Pythagoras and the Four Hammers (1980)
The inspiration for this work came from the following story which I found in MUSIC IN THE MEDIEVAL WORLD, by Albert Seay (Prentice Hall History of Music Series). The author is discussing the musical philosophy of Boethius ( 470?-525).
" At the root of Boethius' ideas is the concept that music is number made audible. This is illustrated by a legend of Pythagoras, echoed by later writers. It seems that Pythagoras was wandering one day in the forest, and, passing by a forge, heard such wonderful harmonies from four hammers beating on anvils that he stopped to investigate. Determining that the sounds were caused by the heads of the hammers, he then weighed them, discovering that their weights were, respectively, 12, 9, 8, and 6 pounds. The sound of the octave was given by the relation of the 12-pound hammer to that of the 6, or 2:1. The perfect fifth resulted from the comparison of that of 12 and that of 8, or of those of 9 and 6, or 4:3, and the whole tone from that of 9 and 8. That these sounds were harmonious is explained, according to Pythagoras and his followers, by their numerical ratio, for the simpler the numerical relationship, the more beautiful is the sound. Music demonstrates in sound the pure world of number and derives its beauty from that world."

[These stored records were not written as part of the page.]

-- ==== Sys2Proof/Machine/Probe.lean ====
section
/-! DEFINITION. Probe: machine identification, cable and switch characterisation and injection (R426 to R433, R447). -/

namespace Sys2Proof.Machine

/-- A cause of the PROBE group (R449). -/
def probeCause (b : Nat) : Cause := ⟨44, b⟩

/-- Code of a Probe task (R448). -/
def ProbeTask.code : ProbeTask → Nat
  | .none => 0 | .mid => 1 | .cable => 2 | .peers => 3

/-- PROBE.STATUS (R448). -/
def State.probeStatus (s : State) : Word :=
  BitVec.ofNat 32 (b2n (decide (s.probe.task ≠ .none)) + s.probe.task.code * 2 +
    (if s.probe.task = .none then 0 else s.probe.slot % 4) * 8)

/-- The conditions of MID and CABLE on a slot (R426, R430). -/
def State.probeReady (s : State) (i : Fin 4) : Bool :=
  let v := s.rd Reg.PROBE.MID_VDC.addr
  (s.slot i).state.resting && s.slow i && fLe v s.dcl.a.res && fLe v s.dcl.b.res && decide (s.probe.task = .none)

/-- A Probe command on a slot is accepted or refused (R426). -/
def State.probeCmd (s : State) (ok : Bool) (act : State → State) : Host.Outcome State Fault Refusal :=
  if ok then .next ((act s).status Reg.PROBE.CMD_STATUS.addr codeOk)
  else .next (s.deny Reg.PROBE.CMD_STATUS.addr (probeCause 12))

/-- An identification begins (R426): the position at the start is kept for the motion test of R428, and Probe writes the slot's phase legs. -/
def State.midStart (s : State) (i : Fin 4) : State :=
  let t := { s with probe := { s.probe with
    task := .mid, slot := i.val, posRef := ((s.servingPos i).filter (fun k => s.posValid k)).map (fun k => (k, s.pos[k].pos)) } }
  (List.finRange 32).foldl (fun u n => if u.midOwns n then u.midWrite n else u) t

/-- MID (R426). -/
def execMidCmd (i : Fin 4) (s : State) : Host.Outcome State Fault Refusal := s.probeCmd (s.probeReady i) (fun t => t.midStart i)

/-- An identification leaves a result, with every phase leg of the slot off (R427, R428). -/
def State.midEnd (s : State) (r : MidRes → MidRes) (c : Nat) : State :=
  let i := Fin.ofNat 4 s.probe.slot
  let s1 := (List.finRange 32).foldl (fun u n => if u.midOwns n then u.midIdle n else u) s
  let s2 := { s1 with probe := { s1.probe with task := .none, mid := s1.probe.mid.set i (r s1.probe.mid[i]) } }
  (s2.bumpWrap (Reg.PROBE.MID.STATUS.SEQ i.val)).raise (probeCause c)

/-- The link voltage of an identification (R427): the higher of the two results; free where neither is valid. -/
def State.midVdc (s : State) : Word × State :=
  match s.higherDc with
  | some v => (v, s)
  | none => let (v, s1) := s.fresh; (v.setWidth 32, s1)

/-- RS = ΔV / ΔI between the two points, V the duty times the link voltage (R427). DESIGN CHOICE (log entry 103): rounded at every step. -/
def midRs (vdc : Word) (m : Vector MidPoint 2) : Word :=
  fDiv (fMul vdc (fSub m[1].duty m[0].duty)) (fSub m[1].current m[0].current)

/-- L = V × t_p / Δi (R427). DESIGN CHOICE (log entry 103): rounded at every step. -/
def midInd (vdc : Word) (m : MidPulse) : Word := fDiv (fMul (fMul m.duty vdc) m.width) m.rise

/-- The first of the 12 angles with the smallest inductance. -/
def leastInd (l : Vector Word 12) : Nat :=
  (List.finRange 12).foldl (fun (j : Nat) k => if fLt l[k] (l.toList.getD j 0#32) then k.val else j) 0

/-- D_ANGLE (R427): the angle of a valid POS of the slot at its latest update; else the angle of the smallest inductance, or the one opposite, by
the larger peak. DESIGN CHOICE (log entry 103): with equal peaks the former. -/
def State.midAngle (s : State) (i : Fin 4) (m : MidAxis) : Word :=
  match (s.servingPos i).filter (fun k => s.posValid k) with
  | some k => s.posAngleAt k s.pos[k].tstamp false
  | none => angleOf (((leastInd m.induct : Nat) : Rat) / 12 + if fLt m.plus m.minus then 1 / 2 else 0)

/-- The results of an identification (R427). -/
def State.midDone (s0 : State) (rs : Vector MidPoint 2) (ld lq : MidPulse) (axis : MidAxis) : State :=
  let (v, s) := s0.midVdc
  let d := s.midAngle (Fin.ofNat 4 s.probe.slot) axis
  s.midEnd (fun m => { m with result := 1, rs := midRs v rs, ld := midInd v ld, lq := midInd v lq, dAngle := d }) 6

/-- MID_DONE (R427). -/
def execMidDone (rs : Vector MidPoint 2) (ld lq : MidPulse) (dAngle : MidAxis) (s : State) : Host.Outcome State Fault Refusal :=
  if s.probe.task = .mid then .next (s.midDone rs ld lq dAngle) else .next s

/-- The position has moved by more than 4 electrical degrees since the identification began (R428). -/
def State.midMotion (s : State) : Bool :=
  match s.probe.posRef with
  | some (k, p) =>
    decide (4 * s.posCpt k < (s.pos[k].pos - p).natAbs * (360 * (s.slotRec s.probe.slot).polePairs))
  | none => false

/-- A current of the slot exceeds 1.5 × MID_I (R427, R428). -/
def State.midRange (s : State) : Bool :=
  let i := s.probe.slot % 4
  let b := s.get (Reg.DRIVE.SLOT.CFG.CUR_BASE i)
  (List.range 3).any (fun j =>
    ((Ext.num (3 / 2)).mul (Ext.of (s.rd Reg.PROBE.MID_I.addr))).lt (Ext.of (fAbs (s.portNow 0x10 i (b + j)).val)))

/-- MID_ABORT (R428): motion or an overcurrent ends the identification. -/
def execMidAbort (s : State) : Host.Outcome State Fault Refusal :=
  if s.probe.task = .mid ∧ (s.midMotion || s.midRange) = true then
    .next (s.midEnd (fun m => { m with result := if s.midMotion then 4 else 5 }) 7)
  else .next s

/-- A reaction of class F2, F3 or F4 that reaches the slot under identification ends it (R428). -/
def State.midReached (s : State) (cls : Nat) (reached : Fin 4 → Bool) : State :=
  if s.probe.task = .mid ∧ 2 ≤ cls ∧ cls ≤ 4 ∧ reached (Fin.ofNat 4 s.probe.slot) = true then
    s.midEnd (fun m => { m with result := 2 }) 7
  else s

/-- The test of a cable turns an output of its leg on, or both off (R430); the other legs stay off. -/
def State.cablePulse (s : State) (out : Option Bool) : State :=
  let n := Fin.ofNat 32 s.probe.leg
  ((State.legElapse { s with probe := { s.probe with pulse := out } } n).updateRefs n .other).settle

/-- The leg of a cable test is no longer driven by it. -/
def State.cableStop (s : State) : State :=
  let n := Fin.ofNat 32 s.probe.leg
  ((State.legElapse { s with probe := { s.probe with task := .none, pulse := none } } n).updateRefs n .other).settle

/-- The sequence of a leg starts (R430 step 1): output A turns on. -/
def State.cableStart (s : State) (i l : Nat) : State :=
  State.cablePulse { s with probe := { s.probe with task := .cable, slot := i, leg := l } } (some false)

/-- The sequence of a leg goes on to its end (R430 steps 2 and 3): A turns off, B on after its dead time, and off. -/
def State.cableEnd (s : State) : State := (((s.cablePulse none).cablePulse (some true)).cablePulse none).cableStop

/-- PROBE_ABORT (R428, R448): a running task ends. -/
def execProbeAbort (s : State) : Host.Outcome State Fault Refusal :=
  let t := match s.probe.task with
    | .mid => s.midEnd (fun m => { m with result := 2 }) 7
    | .cable => s.cableStop
    | _ => { s with probe := { s.probe with task := .none } }
  .next (t.status Reg.PROBE.CMD_STATUS.addr codeOk)

/-- The next phase leg of a slot from leg n on. -/
def State.phaseFrom (s : State) (i n : Nat) : Option Nat :=
  (List.range 32).find? (fun l => decide (n ≤ l) && decide ((s.legRec l).slot = i) && decide ((s.legRec l).function = 1))

/-- CABLE (R430): the phase legs of the slot, one after another; a slot without one has nothing to run. -/
def execCable (i : Fin 4) (s : State) : Host.Outcome State Fault Refusal :=
  s.probeCmd (s.probeReady i) (fun t =>
    match t.phaseFrom i.val 0 with
    | some l => t.cableStart i.val l
    | none => t.raise (probeCause 8))

/-- The primary channel of output B of a leg. -/
def State.primaryB (s : State) (l : Nat) : Option Nat :=
  (List.range 64).find? (fun n => let r := s.chanRec n; !r.unmapped && decide (r.leg = l) && decide (r.out = 1))

/-- The cable length in cm for a span in CLK_EDGE counts (R431); an infinite VP lies beyond every range. -/
def State.cableCm (s : State) (k : Nat) : Rat :=
  let vp := s.rd Reg.PROBE.VP.addr
  if fInf? vp then 65536 else fRat vp * ((k : Rat) * 2 / 3 / 4) / 40

/-- The cable length of a leg (R431): `span` is from the first to the fifth crossing in CLK_EDGE counts. -/
def State.cableRecord (s : State) (l : Nat) (span : Option Nat) : State :=
  let sense := match s.primaryB l with
    | some n => decide ((s.chanRec n).sense / 8 % 2 = 1)
    | none => false
  match span with
  | some k =>
    if sense && decide (k ≤ 4500) then
      let cm := s.cableCm k
      let code := (cm + 1 / 2).floor.toNat
      let (v, s1) := if code < 65536 then (0#64, s) else s.fresh
      s1.wr (Reg.PROBE.CABLE.addr l) (BitVec.ofNat 32 ((if code < 65536 then code else v.toNat % 65536) + 65536 +
        b2n (decide (40000 < cm)) * 131072))
    else s.wr (Reg.PROBE.CABLE.addr l) 0#32
  | none => s.wr (Reg.PROBE.CABLE.addr l) 0#32

/-- The switch figures of a channel (R432). -/
def State.switchRecord (s : State) (m : SwitchMeas) : State :=
  (s.wr (Reg.PROBE.SWC.DELAY.addr m.chan.val)
    (BitVec.ofNat 32 (m.tdOn.toNat + m.tdOff.toNat * 4096 + 16777216))).wr (Reg.PROBE.SWC.QG.addr m.chan.val)
    (BitVec.ofNat 32 m.charge.toNat)

/-- QG_MEAS of a switch, summed over a pair, lies more than 20 % off the record (R432). -/
def State.chargeOff (s : State) (ms : List SwitchMeas) (m : SwitchMeas) : Bool :=
  let r := s.chanRec m.chan.val
  let sum := ((ms.filter (fun x => x.chan == m.chan || x.chan.val == r.partner)).map (fun x => x.charge.toNat)).sum
  decide (r.qg * 6 < sum * 5 ∨ sum * 5 < r.qg * 4)

/-- CABLE_LEG_DONE (R430 to R432). -/
def execCableLegDone (span : Option Nat) (delays : List SwitchMeas) (s : State) : Host.Outcome State Fault Refusal :=
  if s.probe.task = .cable then
    let l := s.probe.leg
    let ms := delays.filter (fun m => !(s.chanRec m.chan.val).unmapped && (s.chanRec m.chan.val).leg == l)
    let s1 := ms.foldl (fun t m => t.switchRecord m) (s.cableRecord l span)
    let s2 := s1.setIf (ms.any (fun m => s.chargeOff ms m)) (probeCause 9)
    let s3 := s2.cableEnd
    match s.phaseFrom s.probe.slot (l + 1) with
    | some k => .next (s3.cableStart s.probe.slot k)
    | none => .next (s3.raise (probeCause 8))
  else .next s

/-- A read of MID[i].STATUS: the fields, and what it latches (R448). -/
def State.midRead (s : State) (i : Fin 4) : State :=
  let m := s.probe.mid[i]
  let s1 := (s.put (Reg.PROBE.MID.STATUS.RESULT i.val) m.result).put (Reg.PROBE.MID.STATUS.PSI_VALID i.val) (b2n m.psiValid)
  let s2 := (s1.wr (Reg.PROBE.MID.PARM.addr i.val 0) m.rs).wr (Reg.PROBE.MID.PARM.addr i.val 1) m.ld
  ((s2.wr (Reg.PROBE.MID.PARM.addr i.val 2) m.lq).wr (Reg.PROBE.MID.PARM.addr i.val 3) m.psi).wr
    (Reg.PROBE.MID.D_ANGLE.addr i.val) m.dAngle

/-- The cause of a Probe injection target (R447): 0 AUX_LOW, 1 AUX_HIGH, 2 AUX_FAIL, 3 RAIL_WARN. -/
def probeTarget (t : Nat) : Cause := probeCause (match t with | 0 => 1 | 1 => 0 | n => n)

/-- PROBE_INJECT (R447). -/
def execProbeInject (cls : Nat) (s : State) : Host.Outcome State Fault Refusal :=
  let t := s.get Reg.PROBE.INJ_TARGET.TARGET
  .next (s.inject Reg.PROBE.INJ_STATUS.addr cls (probeCause 12) (decide (t < 4)) true t 0 (fun x _ => x))

/-- A Probe injection comes to its result (R447, R396). -/
def State.probeInjEnd (s : State) (i : Inj) (pass : Bool) : State :=
  if i.live then (s.raiseM (probeTarget i.target) .live).injEnd i.ctrl codeActed
  else if pass then (s.setCauseM (probeTarget i.target) .shadow).injEnd i.ctrl codePass
  else s.injEnd i.ctrl codeFail

end Sys2Proof.Machine
end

The score is in four parts, played without pause.
Part One: Forest Murmurs - for unpitched instruments.
Part Two: The Anvil Chorus- introduces pitched instruments,beginning with the tubular chime.
Part Three: Song without Words - quiet music for pitched instruments.
Part Four: The Triumph of Nature - ostinato rhythms.
Pythagoras and the Four Hammers is dedicated to Barry Jekowsky.